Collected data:
-- Opening Marker --

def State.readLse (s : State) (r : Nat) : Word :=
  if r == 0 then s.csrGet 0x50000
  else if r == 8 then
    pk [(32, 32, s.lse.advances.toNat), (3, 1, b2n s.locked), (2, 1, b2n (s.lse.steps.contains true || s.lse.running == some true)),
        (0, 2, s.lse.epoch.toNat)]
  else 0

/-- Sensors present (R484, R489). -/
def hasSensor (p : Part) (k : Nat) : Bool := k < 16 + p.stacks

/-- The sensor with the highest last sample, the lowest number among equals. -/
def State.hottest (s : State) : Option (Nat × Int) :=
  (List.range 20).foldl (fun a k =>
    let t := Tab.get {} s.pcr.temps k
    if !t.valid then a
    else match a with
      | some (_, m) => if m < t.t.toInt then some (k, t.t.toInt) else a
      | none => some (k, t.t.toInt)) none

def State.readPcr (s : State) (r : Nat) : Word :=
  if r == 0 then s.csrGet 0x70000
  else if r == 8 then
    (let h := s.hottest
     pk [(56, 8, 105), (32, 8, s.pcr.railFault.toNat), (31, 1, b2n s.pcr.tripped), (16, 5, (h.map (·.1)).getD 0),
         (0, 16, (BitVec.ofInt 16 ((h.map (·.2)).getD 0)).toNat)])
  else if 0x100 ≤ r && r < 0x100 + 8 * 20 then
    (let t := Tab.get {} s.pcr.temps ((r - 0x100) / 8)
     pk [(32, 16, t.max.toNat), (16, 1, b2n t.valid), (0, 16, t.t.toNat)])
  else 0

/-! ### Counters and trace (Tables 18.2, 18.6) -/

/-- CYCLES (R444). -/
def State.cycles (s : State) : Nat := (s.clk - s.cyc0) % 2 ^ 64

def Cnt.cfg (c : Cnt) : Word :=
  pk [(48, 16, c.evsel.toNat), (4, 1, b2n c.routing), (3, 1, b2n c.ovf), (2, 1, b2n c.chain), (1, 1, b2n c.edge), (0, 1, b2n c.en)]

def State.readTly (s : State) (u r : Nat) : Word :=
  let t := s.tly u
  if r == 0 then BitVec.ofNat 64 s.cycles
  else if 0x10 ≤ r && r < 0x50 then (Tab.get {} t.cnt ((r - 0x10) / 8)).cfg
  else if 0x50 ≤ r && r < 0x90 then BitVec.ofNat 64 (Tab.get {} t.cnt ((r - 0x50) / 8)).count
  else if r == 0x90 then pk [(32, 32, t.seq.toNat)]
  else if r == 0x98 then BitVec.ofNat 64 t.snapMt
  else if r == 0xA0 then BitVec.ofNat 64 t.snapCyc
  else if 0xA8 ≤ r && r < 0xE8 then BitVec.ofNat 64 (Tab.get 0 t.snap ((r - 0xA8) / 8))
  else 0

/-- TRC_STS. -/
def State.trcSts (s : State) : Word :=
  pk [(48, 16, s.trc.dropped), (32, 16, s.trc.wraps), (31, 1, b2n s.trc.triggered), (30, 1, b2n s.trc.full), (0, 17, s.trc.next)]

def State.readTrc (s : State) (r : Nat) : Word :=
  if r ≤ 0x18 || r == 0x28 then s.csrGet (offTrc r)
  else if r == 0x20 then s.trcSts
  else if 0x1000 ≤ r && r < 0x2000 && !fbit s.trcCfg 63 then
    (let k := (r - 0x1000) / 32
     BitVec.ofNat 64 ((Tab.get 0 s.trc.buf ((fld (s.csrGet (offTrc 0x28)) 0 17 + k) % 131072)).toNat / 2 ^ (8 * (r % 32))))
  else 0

-- Closing Marker --
-- Opening Marker --

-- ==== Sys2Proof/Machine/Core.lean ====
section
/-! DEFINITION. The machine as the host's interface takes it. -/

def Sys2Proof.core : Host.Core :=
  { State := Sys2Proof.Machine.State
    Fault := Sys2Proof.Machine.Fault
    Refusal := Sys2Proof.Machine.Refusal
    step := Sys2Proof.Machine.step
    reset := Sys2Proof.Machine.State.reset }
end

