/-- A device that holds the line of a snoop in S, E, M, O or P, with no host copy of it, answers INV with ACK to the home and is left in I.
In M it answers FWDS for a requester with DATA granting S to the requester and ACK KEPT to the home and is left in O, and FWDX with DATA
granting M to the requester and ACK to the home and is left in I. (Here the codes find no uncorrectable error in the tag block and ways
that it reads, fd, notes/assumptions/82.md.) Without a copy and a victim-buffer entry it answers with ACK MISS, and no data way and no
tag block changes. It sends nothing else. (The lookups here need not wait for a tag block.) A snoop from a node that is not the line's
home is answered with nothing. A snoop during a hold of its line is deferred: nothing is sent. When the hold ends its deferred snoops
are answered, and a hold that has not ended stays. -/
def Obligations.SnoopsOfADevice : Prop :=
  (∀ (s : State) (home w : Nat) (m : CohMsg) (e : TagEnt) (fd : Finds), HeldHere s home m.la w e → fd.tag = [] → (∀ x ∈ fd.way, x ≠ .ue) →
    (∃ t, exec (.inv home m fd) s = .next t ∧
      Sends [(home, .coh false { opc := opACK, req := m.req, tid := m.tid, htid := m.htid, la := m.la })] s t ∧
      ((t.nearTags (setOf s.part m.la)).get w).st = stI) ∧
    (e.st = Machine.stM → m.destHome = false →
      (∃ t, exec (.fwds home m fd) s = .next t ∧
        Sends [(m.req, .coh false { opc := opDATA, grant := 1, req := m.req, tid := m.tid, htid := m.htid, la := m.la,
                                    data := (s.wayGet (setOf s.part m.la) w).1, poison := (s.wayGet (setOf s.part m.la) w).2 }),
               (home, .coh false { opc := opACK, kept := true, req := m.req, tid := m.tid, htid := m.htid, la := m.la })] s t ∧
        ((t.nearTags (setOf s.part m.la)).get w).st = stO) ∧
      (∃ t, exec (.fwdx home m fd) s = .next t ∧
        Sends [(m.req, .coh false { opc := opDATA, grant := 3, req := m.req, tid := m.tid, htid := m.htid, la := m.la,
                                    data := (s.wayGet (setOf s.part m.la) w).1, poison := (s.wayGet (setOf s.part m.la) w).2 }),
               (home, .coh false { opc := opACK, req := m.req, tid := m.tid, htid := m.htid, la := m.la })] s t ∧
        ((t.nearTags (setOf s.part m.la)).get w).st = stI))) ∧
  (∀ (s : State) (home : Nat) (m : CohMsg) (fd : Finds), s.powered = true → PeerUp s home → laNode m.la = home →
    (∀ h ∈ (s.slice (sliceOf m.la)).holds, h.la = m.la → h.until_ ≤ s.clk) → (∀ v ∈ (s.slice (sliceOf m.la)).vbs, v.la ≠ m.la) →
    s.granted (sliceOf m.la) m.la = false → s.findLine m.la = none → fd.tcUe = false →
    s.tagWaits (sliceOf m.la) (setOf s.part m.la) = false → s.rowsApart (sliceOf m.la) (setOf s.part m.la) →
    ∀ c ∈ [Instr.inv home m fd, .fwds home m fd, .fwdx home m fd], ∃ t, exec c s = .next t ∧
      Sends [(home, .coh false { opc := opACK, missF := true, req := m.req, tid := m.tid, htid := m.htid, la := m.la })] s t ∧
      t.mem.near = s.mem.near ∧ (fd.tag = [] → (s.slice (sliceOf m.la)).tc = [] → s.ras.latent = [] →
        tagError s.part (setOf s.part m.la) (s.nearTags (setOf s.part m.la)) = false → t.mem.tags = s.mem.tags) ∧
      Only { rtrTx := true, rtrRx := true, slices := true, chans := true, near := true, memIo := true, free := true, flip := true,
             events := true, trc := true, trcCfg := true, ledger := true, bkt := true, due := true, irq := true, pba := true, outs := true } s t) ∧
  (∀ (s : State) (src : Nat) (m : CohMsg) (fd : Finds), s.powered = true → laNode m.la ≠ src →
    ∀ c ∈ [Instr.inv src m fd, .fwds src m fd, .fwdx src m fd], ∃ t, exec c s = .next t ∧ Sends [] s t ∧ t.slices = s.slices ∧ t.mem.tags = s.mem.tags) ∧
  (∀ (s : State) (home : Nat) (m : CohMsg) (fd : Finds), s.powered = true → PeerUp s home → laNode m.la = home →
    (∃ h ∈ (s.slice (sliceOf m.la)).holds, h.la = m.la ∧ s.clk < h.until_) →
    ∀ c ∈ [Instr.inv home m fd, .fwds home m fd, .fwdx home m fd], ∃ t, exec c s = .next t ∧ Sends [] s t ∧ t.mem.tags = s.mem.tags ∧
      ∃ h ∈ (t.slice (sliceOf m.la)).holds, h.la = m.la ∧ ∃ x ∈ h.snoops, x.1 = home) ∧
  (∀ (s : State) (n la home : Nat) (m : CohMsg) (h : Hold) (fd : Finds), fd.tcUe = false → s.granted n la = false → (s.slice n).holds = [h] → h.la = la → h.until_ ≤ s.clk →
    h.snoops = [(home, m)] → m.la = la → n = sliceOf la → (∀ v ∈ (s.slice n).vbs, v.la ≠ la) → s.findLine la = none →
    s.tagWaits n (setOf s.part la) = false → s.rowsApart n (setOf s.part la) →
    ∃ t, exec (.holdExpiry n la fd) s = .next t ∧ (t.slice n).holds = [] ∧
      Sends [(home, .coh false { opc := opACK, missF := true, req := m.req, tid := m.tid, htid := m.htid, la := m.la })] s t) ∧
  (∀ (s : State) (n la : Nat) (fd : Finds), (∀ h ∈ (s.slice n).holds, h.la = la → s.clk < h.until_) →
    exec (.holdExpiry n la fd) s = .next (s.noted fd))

-- Closing Marker --
-- Opening Marker --

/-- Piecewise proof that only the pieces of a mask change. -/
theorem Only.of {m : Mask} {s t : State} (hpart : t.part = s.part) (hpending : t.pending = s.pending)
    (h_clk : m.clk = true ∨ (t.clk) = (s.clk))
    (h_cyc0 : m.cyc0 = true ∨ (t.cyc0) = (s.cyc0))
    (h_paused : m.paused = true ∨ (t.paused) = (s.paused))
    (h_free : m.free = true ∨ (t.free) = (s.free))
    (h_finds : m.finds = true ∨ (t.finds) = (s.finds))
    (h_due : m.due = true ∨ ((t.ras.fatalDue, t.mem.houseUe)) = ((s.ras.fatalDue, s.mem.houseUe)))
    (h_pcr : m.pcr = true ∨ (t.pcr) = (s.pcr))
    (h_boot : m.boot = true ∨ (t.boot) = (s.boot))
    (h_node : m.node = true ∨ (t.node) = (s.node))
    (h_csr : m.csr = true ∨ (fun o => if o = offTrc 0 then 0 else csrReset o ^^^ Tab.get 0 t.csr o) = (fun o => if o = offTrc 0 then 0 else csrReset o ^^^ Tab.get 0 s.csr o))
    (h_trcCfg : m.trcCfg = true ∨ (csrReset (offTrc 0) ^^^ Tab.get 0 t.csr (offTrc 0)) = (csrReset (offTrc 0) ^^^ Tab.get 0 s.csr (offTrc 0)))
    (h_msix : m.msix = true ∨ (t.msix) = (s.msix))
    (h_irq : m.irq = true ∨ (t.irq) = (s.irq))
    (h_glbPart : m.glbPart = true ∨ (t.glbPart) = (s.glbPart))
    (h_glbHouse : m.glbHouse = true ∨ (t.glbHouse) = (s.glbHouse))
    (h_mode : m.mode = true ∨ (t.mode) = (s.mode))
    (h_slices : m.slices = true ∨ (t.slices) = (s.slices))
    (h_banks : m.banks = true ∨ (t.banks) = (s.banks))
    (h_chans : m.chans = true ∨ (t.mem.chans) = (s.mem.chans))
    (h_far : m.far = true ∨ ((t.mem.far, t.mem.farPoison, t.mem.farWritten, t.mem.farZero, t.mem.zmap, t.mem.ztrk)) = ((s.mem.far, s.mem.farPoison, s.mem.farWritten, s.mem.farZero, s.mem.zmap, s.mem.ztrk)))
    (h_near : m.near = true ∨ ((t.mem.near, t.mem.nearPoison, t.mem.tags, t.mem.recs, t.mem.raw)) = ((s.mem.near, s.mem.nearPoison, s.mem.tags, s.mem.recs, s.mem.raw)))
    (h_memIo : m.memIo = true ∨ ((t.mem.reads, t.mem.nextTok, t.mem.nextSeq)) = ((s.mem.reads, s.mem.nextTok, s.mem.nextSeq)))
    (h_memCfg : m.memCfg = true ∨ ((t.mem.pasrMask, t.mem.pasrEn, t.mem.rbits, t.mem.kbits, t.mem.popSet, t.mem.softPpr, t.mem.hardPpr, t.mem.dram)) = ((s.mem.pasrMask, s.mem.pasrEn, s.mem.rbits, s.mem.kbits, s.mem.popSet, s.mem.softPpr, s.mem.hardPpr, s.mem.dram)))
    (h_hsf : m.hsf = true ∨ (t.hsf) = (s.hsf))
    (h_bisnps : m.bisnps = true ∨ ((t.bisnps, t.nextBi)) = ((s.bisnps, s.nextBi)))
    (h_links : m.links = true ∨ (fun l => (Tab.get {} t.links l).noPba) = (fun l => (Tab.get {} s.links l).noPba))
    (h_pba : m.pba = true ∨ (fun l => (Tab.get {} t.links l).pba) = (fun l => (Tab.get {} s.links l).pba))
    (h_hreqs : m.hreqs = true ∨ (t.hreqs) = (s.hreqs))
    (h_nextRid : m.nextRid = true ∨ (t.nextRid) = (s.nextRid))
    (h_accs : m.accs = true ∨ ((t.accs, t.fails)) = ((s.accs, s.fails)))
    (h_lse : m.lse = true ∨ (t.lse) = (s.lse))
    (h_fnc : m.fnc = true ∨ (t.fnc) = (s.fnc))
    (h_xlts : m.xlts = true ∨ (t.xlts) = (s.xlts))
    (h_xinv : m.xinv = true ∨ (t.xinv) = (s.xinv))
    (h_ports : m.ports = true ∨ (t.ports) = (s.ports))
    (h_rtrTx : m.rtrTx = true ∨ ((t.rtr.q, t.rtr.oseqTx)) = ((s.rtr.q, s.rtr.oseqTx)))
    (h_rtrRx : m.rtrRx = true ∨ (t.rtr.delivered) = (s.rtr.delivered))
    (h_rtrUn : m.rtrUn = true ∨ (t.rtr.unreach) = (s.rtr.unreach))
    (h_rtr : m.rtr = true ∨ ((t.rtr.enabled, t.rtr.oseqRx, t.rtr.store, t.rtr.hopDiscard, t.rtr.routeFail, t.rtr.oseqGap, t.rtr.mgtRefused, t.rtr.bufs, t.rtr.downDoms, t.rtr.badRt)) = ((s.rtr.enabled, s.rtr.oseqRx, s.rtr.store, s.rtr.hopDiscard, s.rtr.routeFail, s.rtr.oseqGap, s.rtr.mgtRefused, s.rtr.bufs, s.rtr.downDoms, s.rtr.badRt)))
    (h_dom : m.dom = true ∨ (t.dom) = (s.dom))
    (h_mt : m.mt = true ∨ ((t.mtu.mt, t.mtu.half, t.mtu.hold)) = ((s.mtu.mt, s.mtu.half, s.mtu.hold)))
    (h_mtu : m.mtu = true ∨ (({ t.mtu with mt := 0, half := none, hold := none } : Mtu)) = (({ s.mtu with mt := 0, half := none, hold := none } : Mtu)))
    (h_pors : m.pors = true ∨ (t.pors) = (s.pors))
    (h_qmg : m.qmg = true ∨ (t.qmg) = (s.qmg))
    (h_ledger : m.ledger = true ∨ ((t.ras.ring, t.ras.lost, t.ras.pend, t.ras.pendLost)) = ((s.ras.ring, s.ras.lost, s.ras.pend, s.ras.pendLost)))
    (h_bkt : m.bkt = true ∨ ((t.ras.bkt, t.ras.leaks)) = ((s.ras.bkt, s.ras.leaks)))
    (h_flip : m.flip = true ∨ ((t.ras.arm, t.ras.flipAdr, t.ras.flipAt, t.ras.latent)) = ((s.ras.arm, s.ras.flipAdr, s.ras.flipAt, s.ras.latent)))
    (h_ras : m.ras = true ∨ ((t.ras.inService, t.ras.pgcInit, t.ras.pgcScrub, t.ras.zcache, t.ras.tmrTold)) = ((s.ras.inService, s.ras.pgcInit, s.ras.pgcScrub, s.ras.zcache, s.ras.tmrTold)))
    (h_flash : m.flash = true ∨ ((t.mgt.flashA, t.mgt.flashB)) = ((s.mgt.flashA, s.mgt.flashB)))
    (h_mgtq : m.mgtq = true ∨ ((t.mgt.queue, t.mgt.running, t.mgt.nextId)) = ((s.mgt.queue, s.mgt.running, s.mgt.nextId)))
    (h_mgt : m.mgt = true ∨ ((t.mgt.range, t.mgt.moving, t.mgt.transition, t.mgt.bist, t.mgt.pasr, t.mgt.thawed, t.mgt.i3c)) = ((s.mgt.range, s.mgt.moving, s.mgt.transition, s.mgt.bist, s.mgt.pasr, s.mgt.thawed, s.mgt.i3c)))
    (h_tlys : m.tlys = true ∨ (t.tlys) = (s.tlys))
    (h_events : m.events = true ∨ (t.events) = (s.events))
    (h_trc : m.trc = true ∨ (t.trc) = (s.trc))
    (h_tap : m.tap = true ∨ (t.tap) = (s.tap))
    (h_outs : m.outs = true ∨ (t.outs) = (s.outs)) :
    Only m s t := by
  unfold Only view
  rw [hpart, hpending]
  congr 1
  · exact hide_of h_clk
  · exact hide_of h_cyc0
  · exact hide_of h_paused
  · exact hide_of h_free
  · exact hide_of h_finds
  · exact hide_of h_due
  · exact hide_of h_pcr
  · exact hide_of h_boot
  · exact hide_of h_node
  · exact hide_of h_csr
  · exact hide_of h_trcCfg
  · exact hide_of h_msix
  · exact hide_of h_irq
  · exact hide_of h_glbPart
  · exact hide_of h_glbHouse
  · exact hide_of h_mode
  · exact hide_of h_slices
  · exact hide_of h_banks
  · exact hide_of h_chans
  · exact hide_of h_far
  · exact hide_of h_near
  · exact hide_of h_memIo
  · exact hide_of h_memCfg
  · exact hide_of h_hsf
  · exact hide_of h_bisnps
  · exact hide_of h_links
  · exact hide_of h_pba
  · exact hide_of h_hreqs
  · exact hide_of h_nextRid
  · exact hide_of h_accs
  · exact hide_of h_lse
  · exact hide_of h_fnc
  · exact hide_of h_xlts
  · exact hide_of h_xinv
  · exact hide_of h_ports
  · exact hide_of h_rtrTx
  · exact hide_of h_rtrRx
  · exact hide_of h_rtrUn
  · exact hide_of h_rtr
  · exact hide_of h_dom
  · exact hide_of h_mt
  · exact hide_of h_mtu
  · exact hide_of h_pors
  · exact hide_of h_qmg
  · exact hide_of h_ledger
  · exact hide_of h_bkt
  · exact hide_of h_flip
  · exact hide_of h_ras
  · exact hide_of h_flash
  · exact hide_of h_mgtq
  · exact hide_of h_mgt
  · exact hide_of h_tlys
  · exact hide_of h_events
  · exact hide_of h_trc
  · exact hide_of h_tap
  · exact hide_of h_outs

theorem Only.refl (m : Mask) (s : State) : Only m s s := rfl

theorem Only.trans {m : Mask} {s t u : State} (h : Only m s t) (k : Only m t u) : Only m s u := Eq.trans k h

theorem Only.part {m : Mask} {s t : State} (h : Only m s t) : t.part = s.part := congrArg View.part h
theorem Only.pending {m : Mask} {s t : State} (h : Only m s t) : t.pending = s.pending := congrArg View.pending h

-- Closing Marker --

* Your instructions *
Only one stretch of the data above is needed. Restate it word for word, from the line containing "exact hide_of h_csr" through the line containing "congrArg View.pending h", both ends included.

* Task response *
  · exact hide_of h_csr
  · exact hide_of h_trcCfg
  · exact hide_of h_msix
  · exact hide_of h_irq
  · exact hide_of h_glbPart
  · exact hide_of h_glbHouse
  · exact hide_of h_mode
  · exact hide_of h_slices
  · exact hide_of h_banks
  · exact hide_of h_chans
  · exact hide_of h_far
  · exact hide_of h_near
  · exact hide_of h_memIo
  · exact hide_of h_memCfg
  · exact hide_of h_hsf
  · exact hide_of h_bisnps
  · exact hide_of h_links
  · exact hide_of h_pba
  · exact hide_of h_hreqs
  · exact hide_of h_nextRid
  · exact hide_of h_accs
  · exact hide_of h_lse
  · exact hide_of h_fnc
  · exact hide_of h_xlts
  · exact hide_of h_xinv
  · exact hide_of h_ports
  · exact hide_of h_rtrTx
  · exact hide_of h_rtrRx
  · exact hide_of h_rtrUn
  · exact hide_of h_rtr
  · exact hide_of h_dom
  · exact hide_of h_mt
  · exact hide_of h_mtu
  · exact hide_of h_pors
  · exact hide_of h_qmg
  · exact hide_of h_ledger
  · exact hide_of h_bkt
  · exact hide_of h_flip
  · exact hide_of h_ras
  · exact hide_of h_flash
  · exact hide_of h_mgtq
  · exact hide_of h_mgt
  · exact hide_of h_tlys
  · exact hide_of h_events
  · exact hide_of h_trc
  · exact hide_of h_tap
  · exact hide_of h_outs

theorem Only.refl (m : Mask) (s : State) : Only m s s := rfl

theorem Only.trans {m : Mask} {s t u : State} (h : Only m s t) (k : Only m t u) : Only m s u := Eq.trans k h

theorem Only.part {m : Mask} {s t : State} (h : Only m s t) : t.part = s.part := congrArg View.part h
theorem Only.pending {m : Mask} {s t : State} (h : Only m s t) : t.pending = s.pending := congrArg View.pending h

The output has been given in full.